Question from Linear Kinetics

Let

f = 0.10 be the coefficient of friction,

θ be the angle between the incline and the horizontal,

m (unknown) be the mass of the sled,

a (to be computed) be the acceleration of the sled,

g = -9.81 m/s² be gravitational acceleration.

(The gravitational acceleration is negative because it is downwards.)

We are given the incline to be 8%, which means

sin(θ) = 0.08

a)

Please draw a diagram.

The sled is subject to three forces:

1) the force of gravity -- mg.

This force can be decomposed into the vector sum of

a force parallel to the incline -- mgsin(θ), and

a force perpendicular to the incline -- mgcos(θ).

2) The normal force of the ground -- mgcos(θ).

3) Downward force of friction -- mgcos(θ)f.

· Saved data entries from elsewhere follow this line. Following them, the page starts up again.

theorem witness_CommonsRegionsAndRings :
    (∃ (s : State) (ag : Agent) (o : Nat) (v : DWord), s.hw.act = true ∧ s.hw.sees ag .COM_REGION_BASE o 0 = true ∧
        s.hw.changesLocked ag .COM_REGION_BASE o 0 v.toNat = false ∧ s.hw.ringInUse o = false ∧
            ((bit v.toNat 0 = true → Hw.regionOk (bits v.toNat 45 12) (s.hw.fld F.COM_REGION_SIZE_MIB o) = true))) ∧
    (∃ (s : State) (ag : Agent) (o : Nat) (v : DWord), s.hw.act = true ∧ s.hw.sees ag .COM_REGION_SIZE o 0 = true ∧
        s.hw.flag F.COM_REGION_BASE_EN o = true ∧
            Hw.regionOk (s.hw.fld F.COM_REGION_BASE_ADDR o) (bits v.toNat 12 0) = false) ∧
    (∃ (s : State) (ag : Agent) (o : Nat) (v : Word) (g : Hw), s.hw.act = true ∧ s.hw.sees ag .COM_BAR2 o 0 = true ∧
        s.hw.changesLocked ag .COM_BAR2 o 0 v.toNat = false ∧ s.hw.flag F.COM_BAR2_EN o = false ∧ bit v.toNat 31 = true ∧
            bits v.toNat 14 0 ≤ Hw.bar2Limit o ∧
            (Hw.bar2Alloc (bits v.toNat 14 0) ((s.hw.storeFields .COM_BAR2 o 0 v.toNat).modFn o fun f => { f with bar2 := [] }) o = (true, g))) ∧
    (∃ (s : State) (ag : Agent) (o : Nat) (v : Word) (g : Hw), s.hw.act = true ∧ s.hw.sees ag .COM_BAR2 o 0 = true ∧
        s.hw.changesLocked ag .COM_BAR2 o 0 v.toNat = false ∧ s.hw.flag F.COM_BAR2_EN o = false ∧ bit v.toNat 31 = true ∧
            bits v.toNat 14 0 ≤ Hw.bar2Limit o ∧
            (Hw.bar2Alloc (bits v.toNat 14 0) ((s.hw.storeFields .COM_BAR2 o 0 v.toNat).modFn o fun f => { f with bar2 := [] }) o = (false, g))) ∧
    (∃ (s : State) (o : Nat) (off : Nat) (n : Nat) (data : List Byte), s.hw.act = true ∧ s.hw.barAnswers o = true ∧
        off + n ≤ (s.hw.fn o).bar2.length * 0x100000) ∧
    (∃ (s : State) (o : Nat) (off : Nat) (n : Nat) (data : List Byte), s.hw.act = true ∧
        (s.hw.fn o).bar2.length * 0x100000 < off + n) ∧
    (∃ (s : State) (ag : Agent) (o : Nat) (r : Nat) (v : Word), s.hw.act = true ∧ s.hw.sees ag .COM_RING_CFG o r = true ∧
        s.hw.changesLocked ag .COM_RING_CFG o r v.toNat = false ∧ s.hw.flag F.COM_RING_CFG_EN o r = false ∧
            bit v.toNat 31 = true ∧ r ≤ Hw.ringLimit o ∧ 1 ≤ bits v.toNat 4 0 ∧ bits v.toNat 4 0 ≤ 16 ∧
            bits v.toNat 27 16 < Hw.vectors o ∧
            s.hw.commonsOk o (s.hw.fld F.COM_RING_BASE_SPACE o r) (s.hw.fld F.COM_RING_BASE_ADDR o r * 4096)
            (2 ^ bits v.toNat 4 0 * 4096) = true) ∧
    (∃ (s : State) (ag : Agent) (o : Nat) (r : Nat) (v : Word), let a := (v.toNat + 2 ^ 32 - s.hw.fld F.COM_RING_PUB_PUB o r) % 2 ^ 32; let b := (s.hw.fld F.COM_RING_RET_RET o r + 2 ^ 32 - s.hw.fld F.COM_RING_PUB_PUB o r) % 2 ^ 32; s.hw.act = true ∧ s.hw.sees ag .COM_RING_RET o r = true ∧ b ≤ a ∧ a ≤ s.hw.ringSize o r) ∧
    (∃ (s : State) (ag : Agent) (o : Nat) (r : Nat) (v : Word), let a := (v.toNat + 2 ^ 32 - s.hw.fld F.COM_RING_PUB_PUB o r) % 2 ^ 32; let b := (s.hw.fld F.COM_RING_RET_RET o r + 2 ^ 32 - s.hw.fld F.COM_RING_PUB_PUB o r) % 2 ^ 32; s.hw.act = true ∧ s.hw.sees ag .COM_RING_RET o r = true ∧ (a < b ∨ s.hw.ringSize o r < a)) ∧
    (∃ (s : State) (o : Nat) (r : Nat), s.hw.act = true ∧ s.hw.flag F.COM_RING_CFG_EN o r = true ∧
        s.hw.fld F.COM_RING_BASE_SPACE o r = 0 ∧ (s.hw.fn o).ringDown.contains r = false) :=
  ⟨⟨st running, .pf 0, 0, 0, by decide +kernel⟩,
   ⟨st ((running.setFld F.COM_REGION_BASE_EN 0 0 1)), .pf 0, 0, 0, by decide +kernel⟩,
   ⟨st running, .pf 0, 0, 0x80000000, _, by decide +kernel, by decide +kernel, by decide +kernel, by decide +kernel,
       by decide +kernel, by decide +kernel, rfl⟩,
   ⟨st (running.setFld F.GRN_OWN_USED 0 0 0xFFFFFFFF), .pf 0, 0, 0x80000001, _, by decide +kernel, by decide +kernel,
       by decide +kernel, by decide +kernel, by decide +kernel, by decide +kernel, rfl⟩,
   ⟨st running, 0, 0, 0, [], by decide +kernel⟩,
   ⟨st running, 0, 0, 1, [], by decide +kernel⟩,
   ⟨st (((running.setFld F.COM_REGION_BASE_EN 1 0 1).setFld F.COM_REGION_SIZE_MIB 1 0 256)), .vf 0 1, 1, 1023, 0x80000010,
       by decide +kernel⟩,
   ⟨st running, .pf 0, 0, 0, 0, by decide +kernel⟩,
   ⟨st running, .pf 0, 0, 0, 3, by decide +kernel⟩,
   ⟨st ((running.setFld F.COM_RING_CFG_EN 0 0 1)), 0, 0, by decide +kernel⟩⟩

theorem witness_CommonsQueueAndMessages :
    (∃ (s : State) (ag : Agent) (o : Nat) (v : Word), s.hw.act = true ∧ s.hw.sees ag .COM_EQ o 0 = true ∧
        s.hw.changesLocked ag .COM_EQ o 0 v.toNat = false ∧ s.hw.flag F.COM_EQ_EN o = false ∧ bit v.toNat 31 = true ∧
            bits v.toNat 25 16 ≠ 0 ∧ s.hw.soleRingOk o (bits v.toNat 12 0) = true) ∧
    (∃ (s : State) (ag : Agent) (o : Nat) (v : Word), s.hw.act = true ∧ s.hw.sees ag .COM_EQ o 0 = true ∧
        bits v.toNat 25 16 = 0) ∧
    (∃ (s : State) (o : Nat), s.hw.act = true ∧ (s.hw.fn o).eqRing = none) ∧
    (∃ (s : State) (o : Nat), ∃ r, s.hw.act = true ∧ (s.hw.fn o).eqRing = some r ∧ s.hw.ringUp o r = false) ∧
    (∃ (s : State) (o : Nat), ∃ r, s.hw.act = true ∧ (s.hw.fn o).eqRing = some r ∧ s.hw.ringUp o r = true) ∧
    (∃ (s : State) (o : Nat) (vec : Nat), s.hw.act = true ∧
        (NTable.get ⟨false, 0⟩ (s.hw.fn o).holdoff vec).running = true ∧ s.hw.flag F.COM_VMOD_PEND o vec = false) ∧
    (∃ (s : State) (o : Nat) (vec : Nat), s.hw.act = true ∧
        (NTable.get ⟨false, 0⟩ (s.hw.fn o).holdoff vec).running = true ∧ s.hw.flag F.COM_VMOD_PEND o vec = true ∧
            (s.hw.fn o).d3 = false ∧ (s.hw.fn o).msixEn = true ∧ (s.hw.fn o).fmask = false ∧
            (s.hw.fn o).vmask.contains vec = false ∧ (s.hw.port (o / 129)).l1 = false) ∧
    (∃ (s : State) (o : Nat) (vec : Nat), s.hw.act = true ∧ (s.hw.fn o).d3 = false ∧ (s.hw.fn o).msixEn = true ∧
        (s.hw.fn o).fmask = false ∧ (s.hw.fn o).pba = [vec] ∧ (s.hw.fn o).vmask = [vec] ∧
            (s.hw.port (o / 129)).l1 = false) :=
  ⟨⟨st (running.setFld F.COM_RING_CFG_EN 0 8191 1), .pf 0, 0, 0x80001FFF + 1023 * 65536, by decide +kernel⟩,
   ⟨st running, .pf 0, 0, 0, by decide +kernel⟩,
   ⟨st running, 0, by decide +kernel⟩,
   ⟨st (running.modFn 0 fun f => { f with eqRing := some 5 }), 0, 5, by decide +kernel⟩,
   ⟨st (((((running.setFld F.COM_RING_CFG_EN 0 8191 1).setFld F.CAR_CH_RING_RING 0 7 8191).setFld F.COM_RING_RET_RET 0 8191 4).modFn 0 fun f => { f with bme := true }).modFn 0 fun f => { f with eqRing := some 8191 }), 0, 8191, by decide +kernel⟩,
   ⟨st (running.modFn 0 fun f => { f with holdoff := [(2047, ⟨true, 1⟩)] }), 0, 2047, by decide +kernel⟩,
   ⟨st ((running.modFn 0 fun f => { f with holdoff := [(2047, ⟨true, 1⟩)], msixEn := true }).setFld F.COM_VMOD_PEND 0 2047 1), 0, 2047, by decide +kernel⟩,
   ⟨st (running.modFn 0 fun f => { f with msixEn := true, fmask := false, pba := [2047], vmask := [2047] }), 0, 2047,
       by decide +kernel⟩⟩
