-- ==== Sys2Proof/Machine/Step.lean ====
section
/-! DEFINITION. One step of the machine: one access of the host is served. -/

namespace Sys2Proof.Machine

/-- One step (Machine/Serve.lean). -/
def step (s : State) : Host.Outcome State Fault Refusal := stepPending s

/-- `s` with a host write of the command word `w` (its low `nbits` bits) to CMD as the very next
access (log 1). -/
def State.withFetchWord (s : State) (nbits w : Nat) : State :=
  { s with pending := .writeWord 0 (BitVec.ofNat 32 (w % 2 ^ nbits)) :: s.pending }

end Sys2Proof.Machine
end

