-- ==== Sys2Proof/Machine/Core.lean ====
section
/-! DEFINITION. The machine as the host sees it. -/

def Sys2Proof.core : Host.Core :=
  { State := Sys2Proof.Machine.State
    Fault := Sys2Proof.Machine.Fault
    Refusal := Sys2Proof.Machine.Refusal
    step := Sys2Proof.Machine.step
    reset := Sys2Proof.Machine.State.reset }
end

The net force parallel to the ground is the sum

F = mgsin(θ) + mgcos(θ)f

By Newton's second law the sled is subject to acceleration

a = F/m = gsin(θ) + gcos(θ)f

= g(sin(θ) + f√(1 - sin²(θ))

= 9.81×(0.08 + 0.1×√(1 - 0.08²)) = -1.76 m/s²

b)

Let

v = 60 km/h = 60,000m/3600s = 50/3 m/s be the initial velocity

t (unknown) be the time at which the sled's velocity becomes 0,

s (to be computed) be the distance the sled travels by the time t.

By definition of acceleration

(0 - v) = at

So

t = -v/a

By definition of acceleration

s = vt + at²/2 = -v²/a + a(-v/a)²/2 = -v²/a + v²/2a = -v²/2a

= -(50/3)²/(2×(-1.76)) = 78.9 m